Man darf drücken und mitmachen und Kunst durch ein Tablet anschauen, woraufhin diese ein digitales Eigenleben entwickelt: Plötzlich wachsen dem gezeichneten Kopf Haare.
Man wandert auf Entdeckungsreisen tief in den Bunker unter dem aufgelassenen Postzentrum und hoch in den Dachstuhl einer Kirche. Ein Roboter und ein Hund geraten aneinander, Kinder können Maschinen beim Lernen helfen, Radioapparate spielen absurde Suchergebnisse.
Das alles lässt sich in der Post City, im Ars Electronica Center und an anderen Orten wie ein Erlebnispark einer Beziehungskrise durchwandern.
Denn jene Begeisterung an allem Digitalen, in deren Geist das Festival – eine visionäre Tat! – gegründet worden war, hat sich in einem durchaus schmerzhaften Prozess überlebt. Die Beziehung zum Digitalen ist, dank Social-Media-Hass und Online-Wahlbeeinflussung, dank Überwachungskapitalismus und Überforderung, längst kompliziert geworden.
Will man das noch? Und wie kommt man da raus? Und wenn wir uns trennen, können wir Freunde bleiben?
Die Ars Electronica selbst weist mit dem heurigen Festivalmotto darauf hin: Man ist in der „Midlife Crisis der digitalen Revolution“ angelangt.
Die erste Verliebtheit – jö, ein iPhone! – ist dem Alltag – ah, schon wieder ein neues iPhone – und zuletzt der Enttäuschung gewichen. Was, das iPhone hört meine Gespräche mit?
Und am Horizont zieht sich schon der Scheidungskrieg zusammen: Aus Unterhaltungselektronik und Online-Spaß hat sich allerlei Schreckensvisionäres zusammengebraut. In China kann man einem digitalabsolutistischen Überwachungsstaat beim Entstehen zuschauen.
In den USA ist die Beziehung zum Silicon Valley zunehmend angesäuert.

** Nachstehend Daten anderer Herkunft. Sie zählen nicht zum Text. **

-- ==== Sys2Proof/Tests/Slice0.lean ====
section
/-! SUPPORT. The author's own tests: the checks of WellFormed, single steps whose results the manual's worked cases and
tables give, and for each statement of Obligations.lean with hypotheses a state and operands that meet them. -/

namespace Sys2Proof.Tests

open Sys2Proof Sys2Proof.Machine

/- One theorem at a time: the kernel evaluations then need one thread and little memory. -/
set_option Elab.async false

/-! ### WellFormed refuses an ill-formed term for each of its checks -/

theorem test_void_byte : wellFormed (.voidTransaction .a 0x5A) = false ∧ wellFormed (.voidTransaction .a 0xA5) = false ∧
    wellFormed (.voidTransaction .a 0) = true := by decide

theorem test_frame_length_fault : wellFormed (.commandFrameLengthFault .b 60) = false ∧
    wellFormed (.commandFrameLengthFault .b 61) = true := by decide

theorem test_command_frame : wellFormed (.commandFrameCompletes .a ⟨2, 1, 1, [0], 0, .status⟩) = false ∧
    wellFormed (.commandFrameCompletes .a ⟨1, 1, 1, [0], 0, .status⟩) = true := by decide

theorem test_up_frame : wellFormed (.upstreamFrame 0 1
      ⟨false, 4, some .enumReply, false, 1, 4, [], 0, .none, .none, ⟨false, false, false⟩⟩) = false := by decide

theorem test_chain_number : wellFormed (.roundStart 4) = false ∧ wellFormed (.roundStart 3) = true := by decide

theorem test_room_number : wellFormed (.autoEnd 160) = false ∧ wellFormed (.autoEnd 159) = true := by decide

theorem test_record_index : wellFormed (.holdEnd 2048) = false ∧ wellFormed (.holdEnd 2047) = true := by decide

theorem test_order_index : wellFormed (.lateDeadline 512) = false ∧ wellFormed (.lateDeadline 511) = true := by decide

theorem test_entry_index : wellFormed (.waitExpiry 64) = false ∧ wellFormed (.waitExpiry 63) = true := by decide

theorem test_hold_minutes : wellFormed (.hold .a 0 ⟨0, 0, 600, 660, 1, 0, 0, 256, none, false⟩) = false ∧
    wellFormed (.hold .a 0 ⟨0, 0, 600, 660, 1, 0, 0, 255, none, false⟩) = true := by decide

theorem test_revision_width : wellFormed (.listChanges .a 0 4294967296) = false ∧
    wellFormed (.confirm .a 0 ⟨0, 0⟩ 4294967295) = true := by decide

/-- No row of the table has bits, so no word spells a command (log entry 8). -/
theorem test_no_word : decodeTableWord 8 0 = none ∧ State.reset.withFetchWord 8 0 = State.reset := by decide

/-! ### The states of the tests -/

def allRoles : RoleMask := ⟨true, true, true⟩

/-- Deadlines, in the order kind, minute, due. -/
def bookingRec (room plane start stop : Nat) (state : RecState) (owner : Owner) (d : Deadline) (rev : Nat) : Rec :=
  { kind := .booking, room := room, plane := plane, start := start, stop := stop, setup := 0, clear := 0, state := state
    owner := owner, organizer := 7, label := 9, attendees := some 5, deadline := d, arrival := none, rev := rev
    order := none, flags := ⟨false, false, false, false⟩, extensions := 0 }

def heldRec : Rec := bookingRec 1 0 130 136 .held (.port .a) ⟨.holdEnd, 610, false⟩ 1
def confirmedRec : Rec := bookingRec 0 0 121 125 .confirmed (.port .a) ⟨.graceEnd, 615, false⟩ 2
def arrivedRec : Rec :=
  { bookingRec 1 0 118 124 .arrived (.port .b) ⟨.endAt, 620, false⟩ 3 with arrival := some 118 }
def blockRec : Rec := { bookingRec 3 1 10 20 .blocked (.port .c) ⟨.endAt, 1540, false⟩ 4 with
  kind := .block, attendees := none }
def cateredRec : Rec := { bookingRec 0 0 144 150 .held (.port .a) ⟨.holdEnd, 610, false⟩ 5 with order := some ⟨0, 0⟩ }
def lockedRec : Rec :=
  { bookingRec 1 0 150 156 .confirmed (.port .a) ⟨.arrival, 750, false⟩ 6 with order := some ⟨1, 0⟩ }

/-- The order of the first worked case of chapter 8. -/
def acceptedOrder : Order :=
  { placing := .b, booking := some ⟨4, 0⟩, kitchen := 0, cls := 0, covers := 36, offset := -10, load := 54, lead := 4
    last := 45, cutoff := 630, dispatch := 698, delivery := 710, state := .accepted
    deadline := some ⟨.cutoff, 630, false⟩, rev := 7, clamped := false, lateSent := false }
def preparingOrder : Order :=
  { acceptedOrder with booking := some ⟨5, 0⟩, state := .preparing, deadline := some ⟨.dispatch, 698, false⟩, rev := 8 }

def testRoom (building : Nat) (panel : Option (BitVec 32)) (options : RoomOptions) : Room :=
  { configured := true, isOpen := true, building := building, seats := 20, setup := 0, clear := 0, grace := 10
    options := options, threshold := 3, unitId := panel, displayRev := 0 }

def waiting (room : Nat) (q : Option CaterRequest) : WaitEntry :=
  { rooms := [room], plane := 0, earliest := 130, length := 4, flex := 1, attendees := 5, organizer := 7, label := 9
    cater := q, expiry := 650, due := false, requester := .a, tag := 3 }

def linkedPanel : Position :=
  { Position.cold with unitId := some 100, presence := .linked, good := 2, debounced := some .occupied
                       lastSeq := some 1 }
def seekingPanel : Position := { Position.cold with unitId := some 101, presence := .seeking }

def chainInWait : Chain :=
  { Chain.cold with activity := .wait, count := 2, time := 100, nextRoundStart := some 2000, quietAt := none
                    positions := [(1, linkedPanel), (2, seekingPanel)] }

/-- A device that is SERVING at 10:00 of day 1 with four rooms, a panel, records of every kind and state, two orders
and three waitlist entries. -/
def demo : State :=
  let s := State.cold allRoles allRoles allRoles
  { s with
    clock := ⟨1, 600, 30, true, true, false⟩
    site := { buildings := 2, mode := .serving, rooms :=
      [(0, testRoom 0 (some 100) ⟨true, false, true, false⟩), (1, testRoom 1 none ⟨false, false, false, false⟩),
       (2, { testRoom 0 none RoomOptions.cold with isOpen := false }),
       (3, testRoom 0 none ⟨false, false, false, true⟩)] }
    book := { s.book with
      rev := 10, pool := [(0, ⟨0, some heldRec⟩), (1, ⟨0, some confirmedRec⟩), (2, ⟨0, some arrivedRec⟩),
        (3, ⟨0, some blockRec⟩), (4, ⟨0, some cateredRec⟩), (5, ⟨0, some lockedRec⟩), (9, ⟨1, none⟩)]
      ring := [⟨⟨9, 0⟩, .booking, .cancelled, 9⟩] }
    wait := { pool := [(0, ⟨0, some (waiting 1 none)⟩), (1, ⟨0, some (waiting 3 none)⟩),
        (2, ⟨0, some (waiting 3 (some ⟨.kitchen 0, 0, 5, 0⟩))⟩)], order := [0, 1, 2], fates := [] }
    link := { s.link with chains := [(0, chainInWait)], locations := [(0, some ⟨0, 1⟩)] }
    plan := { s.plan with
      kitchens := [(0, ⟨true, 10⟩)], classes := [(0, some ⟨15, 4, 1⟩)], transit := [(0, 12)]
      profile := [(41, 40), (42, 40), (43, 40), (44, 40), (45, 40)]
      orders := [(0, ⟨0, some acceptedOrder⟩), (1, ⟨0, some preparingOrder⟩)] }
    routes := [(2, ⟨true, .owner, ⟨false, false, true⟩, 4⟩), (14, ⟨true, .least, ⟨false, true, true⟩, 3⟩),
      (20, ⟨true, .fixed, ⟨true, false, false⟩, 1⟩)] }

/-- The test state with one record's entry holding another record. -/
def demoWith (i : Nat) (r : Rec) : State := demo.setPool (Pool.store demo.book.pool i r)

/-- The test state with one order's entry holding another order. -/
def demoOrder (j : Nat) (o : Order) : State := demo.setOrders (Pool.store demo.plan.orders j o)

/-- The test state while the device is CONFIGURING. -/
def configuring : State := { State.cold allRoles allRoles allRoles with
  clock := ⟨1, 600, 30, true, true, false⟩
  site := { buildings := 2, mode := .configuring, rooms := [(0, testRoom 0 none RoomOptions.cold)] } }

/-- The test state with its revision exhausted. -/
def exhaustedDemo : State := { demo with book := { demo.book with rev := 4294967295 } }

def demoChain (c : Nat) (v : Chain) : State := demo.setChain c v

/-! ### How the premises are decided -/

def canTakeB (s : State) (p : Port) : Bool :=
  !s.resetLow && (s.port p).base == .idle && (s.port p).inHand == none && (s.port p).reading == none

theorem canTake_of {s : State} {p : Port} (h : canTakeB s p = true) : s.canTake p := by
  simp only [canTakeB, Bool.and_eq_true, beq_iff_eq, Bool.not_eq_true'] at h
  exact ⟨h.1.1.1, h.1.1.2, h.1.2, h.2⟩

Und in Europa bereitet man sich seit Jahren darauf vor, den technologischen Rückstand aufzuholen. Digitalisierung, das Wort wird hier noch immer groß im Mund, und meint zumeist, dass man überlegt, die Warenbestellung auf Computer umzurüsten. Dabei schlägt sich die Midlife Crisis des Digitalen längst auch hier auf die Gesellschaft durch. Das ist beziehungsschädlich.
Wir sind Krise
Der echten Midlife-Krise wird für ein letztes Hurra gerne Ehe geopfert, der digitalen halt das demokratische Zusammenleben: In diesem komischen Zwischenzustand, der in der digitalen Revolution entstanden ist, werden Hass und Extremmeinungen verstärkt. Schleichend vergiftet sich die Demokratie. Und das ausgerechnet mit dem Mittel, an dem sie genesen sollte, an der absoluten Freiheit der Meinungsäußerung.

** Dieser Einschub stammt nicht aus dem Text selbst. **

/-- The use that a description makes of an operand field. -/
inductive Use where
  /-- The field is not named, so it is zero (R102). -/
  | zero
  /-- A value read in a type, of any kind that its place admits (R103-R107). -/
  | val (t : Ty)
  /-- The f32 pair operand of SINP and COSP: an immediate gives its first word (R235). -/
  | pairF
  /-- `m` consecutive values of a type, the source range of PACK (R248). -/
  | many (t : Ty) (m : Nat)
  /-- Kind 00 or 01 read as n32, or an immediate from `lo` to `hi`, to `hi32` where it stands in IMM32 (R299, R317). -/
  | num (lo hi hi32 : Nat)
  /-- Kind 00 or 01 read as n32 (R337). -/
  | reg32
  /-- Zero, or as `num 1 511` (the B scales of MLOOP, R336). -/
  | optNum
  /-- A base pair of kind 00, 01 or 11 (R299); with `any11` false kind 11 is refused (R317). -/
  | base64 (any11 : Bool)
  /-- A galley base register of kind 00, 01 or 11 (R299); with `any11` false kind 11 is refused, which R381 admits for a
  base pair only. -/
  | base32 (any11 : Bool)
  /-- An i32 offset of kind 00, 01 or 10, and of kind 11 where `any11` (R299, R316). -/
  | off (any11 : Bool)
  /-- Kind 00 with pattern 00: `n` registers from `lo` upward, the index a multiple of `al`. -/
  | plain (lo n al : Nat)
  /-- Kind 00, even, from v4 upward, with any short pattern (R422). -/
  | pair
  /-- The base of IPREF, IPIN, IUNPIN, ICINV: kind 00, pattern 00, even; v0 is PC-relative (R151). -/
  | codeBase
  /-- Kind 00 with pattern 00, or an immediate of 1-511 (R151). -/
  | codeCount
  /-- A branch target: kind 10 (R262). -/
  | target
  /-- A reconvergence address: zero, or kind 10 with a non-zero value (R262). -/
  | ra
  /-- A receive port: kind 10 with value 0-15 (R381). -/
  | port
  /-- The A scales of MLOOP: zero, or kind 00 pattern 00 from v4 upward (R337). -/
  | scale
deriving DecidableEq, Repr

/-- The use of D. -/
inductive DUse where
  /-- D is zero. -/
  | zero
  /-- One register; v0 discards and v1-v3 are the mask (R111, R160). -/
  | one
  /-- An even pair from v4 upward (R111, R157). -/
  | pair
  /-- `n` registers from v4 upward (R238, R323). -/
  | range (n : Nat)
  /-- Claimed registers: `n` of them, aligned to `n`, not v1-v3; v0 only where `z` (R298, R388). -/
  | claim (n : Nat) (z : Bool)
  /-- A data register read as a source: `n` registers, aligned to `n`; a pair or quad names none of v0-v3 (R157, R298). -/
  | data (n : Nat)
  /-- A link pair: even, not v2, v0 discards (R262). -/
  | link
  /-- A field with a meaning of its own; its limits are the extra condition of the opcode. -/
  | own
deriving DecidableEq, Repr

/-- The use of IMM32 in format C (R107). -/
inductive ImmUse where
  /-- It supplies an SB of kind 10, and is zero otherwise. -/
  | sb
  /-- It has a meaning of its own; SB of kind 10 keeps its ten bits. -/
  | own
  /-- It is zero; SB of kind 10 keeps its ten bits. DESIGN CHOICE for IPREF, IPIN, IUNPIN and ICINV with an SA other than v0
  (log entry 90): R107 would give a kind-10 SB the value of IMM32, R151 and R152 state the label use of IMM32 alone. -/
  | zero
deriving DecidableEq, Repr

Die Ars Electronica macht aber nicht nur den Giftschrank, sondern dankenswerterweise auch den Zauberkasten auf. Viele Projekte zeigen, was dank Computer und Wissenschaft möglich wäre. Sie fächern den Traum einer besseren Zukunft auf, der am Anfang der digitalen Revolution stand.
Und noch bis Montag kann man mitträumen, und sich in gar nicht wenigen Momenten denken: Vielleicht hält die Freundschaft mit dem Digitalen ja doch.